Where files, or segments, are too fine, or too insignificant comparative to an overall population, or if the files have too many dimensions, the files, or segments, may be marked as identity columns, and removed from consideration in the process. An upper restriction to the number of values in a segment may be set. In some variations, setting an upper restriction may cause the modification of the original fact and/or reference files such that they are amended to include a value range, instead of discrete values. In other variations, setting an upper restriction may cause aggregation of the files, or segments, during the process, into value ranges. Consequently, the group of attribute combinations (k), used in the above equation, can be enforced.

FIG. 15 conceptually illustrates a table 1500 having a list of values after aggregation of the time values in the example of the travel ledger discussed above. The example illustrated in FIG. 15 also has the following constraints: column 3-1 has only two values (Males, Females); and, column 2-1 represents a list of country codes. The following equations would hold true for the Time Series of the table illustrated in FIG. 15:

A=A1+A2 and B=B1+B2

A11≦A1≦A and B11≦B1≦B

The table illustrated in FIG. 15 uses the following naming conventions:

- Set 1.File 1.Column1-3—uniquely identifies the value for which a time series is created in the set/file and column. This will only be created for columns of type amount (facts).
- ( )—specifies any segments (i.e. filters) for which the series is built. Any number of filters are allowed for this clause, but in some variations only on columns of type attribute (dimensions).
- Over File1.Column1-4—specifies the date column which creates the time series. This is only valid for columns originally defined as time.

FIG. 16 conceptually illustrates a sparse matrix 1600 in a large column database, into which, the segments, or files, resulting from the Time Series conceptually illustrated in FIG. 15 is written.

Distance correlations may be calculated for seemingly independent time series. Seemingly independent time series are series for different amounts or for the same amount but for distinct and mutually exclusive segments. As an example, correlations may be determined between the amount of sales and changes to the house prices index or the amount of sales for beer products and the amount of sales for nappy products).

Referring to FIG. 9, at 914, constraints are received for correlating the generated time series with previous time series. The constraints may include limits on one or more parameters of previous time series that dictate which of the previous time series can be used for determining correlations between fact values in the generated time series and fact values in the previous time series. The one or more parameters, for which the constraints may provide limits, may include, but not be limited to, a maximum age of fact values in previous time series that can be used to determine correlations between fact values in the generated time series and fact values in previous time series. As an example, for certain applications it may be inappropriate to correlate daily observations of facts that occurred ten years ago with present day daily observations.

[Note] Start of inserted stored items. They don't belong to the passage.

-- ==== Sys2Proof/Laws/Decode.lean ====
section
/-!
SUPPORT. Laws/Decode.lean: what the decoder's building blocks answer.
-/
namespace Sys2Proof

/-- Where there are enough bytes, `takeBytes` splits the list. -/
theorem takeBytes_append {n : Nat} (v : Vector Byte n) (rest : List Byte) :
    takeBytes n (v.toList ++ rest) = some (v, rest) := by
  obtain ⟨⟨l⟩, h⟩ := v
  subst h
  simp [takeBytes, Vector.toList]

/-- All `takeBytes` can answer: the bytes it takes and the rest make up the list. -/
theorem takeBytes_eq_some {n : Nat} {bs rest : List Byte} {v : Vector Byte n}
    (h : takeBytes n bs = some (v, rest)) : bs = v.toList ++ rest := by
  unfold takeBytes at h
  split at h
  · simp only [Option.some.injEq, Prod.mk.injEq] at h
    obtain ⟨rfl, rfl⟩ := h
    simp [Vector.toList]
  · exact absurd h (by simp)

/-- `takeBytes` refuses exactly the lists that are too short. -/
theorem takeBytes_eq_none {n : Nat} {bs : List Byte} : takeBytes n bs = none ↔ bs.length < n := by
  unfold takeBytes
  split <;> simp <;> omega

theorem decodeCalLoad_ne_noFrame (bs : List Byte) : decodeCalLoad bs ≠ .rejected .noFrame := by
  unfold decodeCalLoad
  repeat' split
  all_goals simp

theorem decodeBurst_ne_noFrame (mk : Vector Byte 8 → Instr) (bs : List Byte) :
    decodeBurst mk bs ≠ .rejected .noFrame := by
  unfold decodeBurst
  repeat' split
  all_goals simp

/-- Where there is a byte, the decoder finds a frame, whole, cut short or illegal. -/
theorem decode_cons_ne_noFrame (opc : Byte) (bs : List Byte) : decode (opc :: bs) ≠ .rejected .noFrame := by
  simp only [decode]
  split <;> first | exact decodeCalLoad_ne_noFrame _ | exact decodeBurst_ne_noFrame _ _ | simp

@[simp] theorem encode_nop : encode .nop = [0x00#8] := rfl
@[simp] theorem encode_calLoad (a : Vector Byte 26) (b : Vector Byte 7) :
    encode (.calLoad a b) = 0x01#8 :: (a.toList ++ b.toList) := rfl
@[simp] theorem encode_rawLoad (v : Vector Byte 8) : encode (.rawLoad v) = 0x02#8 :: v.toList := rfl
@[simp] theorem encode_compT : encode .compT = [0x10#8] := rfl
@[simp] theorem encode_compP : encode .compP = [0x11#8] := rfl
@[simp] theorem encode_compH : encode .compH = [0x12#8] := rfl
@[simp] theorem encode_measure (v : Vector Byte 8) : encode (.measure v) = 0x20#8 :: v.toList := rfl

/-! ### The decoder, opcode by opcode -/

@[simp] theorem decode_nil : decode [] = .rejected .noFrame := rfl
@[simp] theorem decode_nop (bs : List Byte) : decode (0x00#8 :: bs) = .instr .nop bs := rfl
@[simp] theorem decode_calLoad (bs : List Byte) : decode (0x01#8 :: bs) = decodeCalLoad bs := rfl
@[simp] theorem decode_rawLoad (bs : List Byte) : decode (0x02#8 :: bs) = decodeBurst .rawLoad bs := rfl
@[simp] theorem decode_compT (bs : List Byte) : decode (0x10#8 :: bs) = .instr .compT bs := rfl
@[simp] theorem decode_compP (bs : List Byte) : decode (0x11#8 :: bs) = .instr .compP bs := rfl
@[simp] theorem decode_compH (bs : List Byte) : decode (0x12#8 :: bs) = .instr .compH bs := rfl
@[simp] theorem decode_measure (bs : List Byte) : decode (0x20#8 :: bs) = decodeBurst .measure bs := rfl

/-- A CAL_LOAD frame cut short is incomplete (R82). -/
theorem decodeCalLoad_short {bs : List Byte} (h : bs.length < 33) :
    decodeCalLoad bs = .rejected .incompleteFrame := by
  unfold decodeCalLoad
  split
  · rfl
  · rename_i h1
    rw [takeBytes_eq_none.mpr]
    have := congrArg List.length (takeBytes_eq_some h1)
    simp at this
    omega

/-- A RAW_LOAD or MEASURE frame cut short is incomplete (R82). -/
theorem decodeBurst_short {mk : Vector Byte 8 → Instr} {bs : List Byte} (h : bs.length < 8) :
    decodeBurst mk bs = .rejected .incompleteFrame := by
  unfold decodeBurst
  rw [takeBytes_eq_none.mpr h]

/-- The three frame lengths of R72. -/
theorem frameLength_eq (i : Instr) :
    frameLength i = match i with
      | .calLoad _ _ => 34
      | .rawLoad _ | .measure _ => 9
      | _ => 1 := by
  cases i <;> simp [frameLength]

/-- Every frame has its opcode byte. -/
theorem frameLength_pos (i : Instr) : 0 < frameLength i := by
  cases i <;> simp [frameLength]

theorem opcodeRow_calLoad : opcodeRow 1#8 = some ⟨0x01, "CAL_LOAD", 33⟩ := rfl
theorem opcodeRow_rawLoad : opcodeRow 2#8 = some ⟨0x02, "RAW_LOAD", 8⟩ := rfl
theorem opcodeRow_measure : opcodeRow 32#8 = some ⟨0x20, "MEASURE", 8⟩ := rfl

end Sys2Proof
end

Depending on the application, daily observations occurring ten years ago may not have any bearing on the daily observations measured in the present. Consequently, the constraints applied to a generated time series that include present day daily observations may exclude daily observations that occurred ten years ago.

The parameters may include a lag amount indicating an acceptable lag between previous correlations. The parameters may include a number of observations in a particular time interval. The constraints may provide a minimum number of observations that can be used in the correlations between the generated time series and the previous time series. The minimum number of observations may apply to either the previous time series, the generated time series, or both time series. Where a time increment in a generated time series or a previous time series has less than the minimum number of observations, a longer time increment may be used where there are sufficient observations.

At 916, previous time series conforming with the constraints are received. For example, the previous time series that are received may have fact values within a maximum age provided by the constraints for the attributes of the generated time series may be received. In some variations, the previous time series may be accessed by the computer processor.

Lag times between individual attributes of the previous time series and individual attributes of the generated time series may be determined at 918, and a correlation between individual attributes of the previous time series and individual attributes of the generated time series may be determined based on the determined lag times at 920.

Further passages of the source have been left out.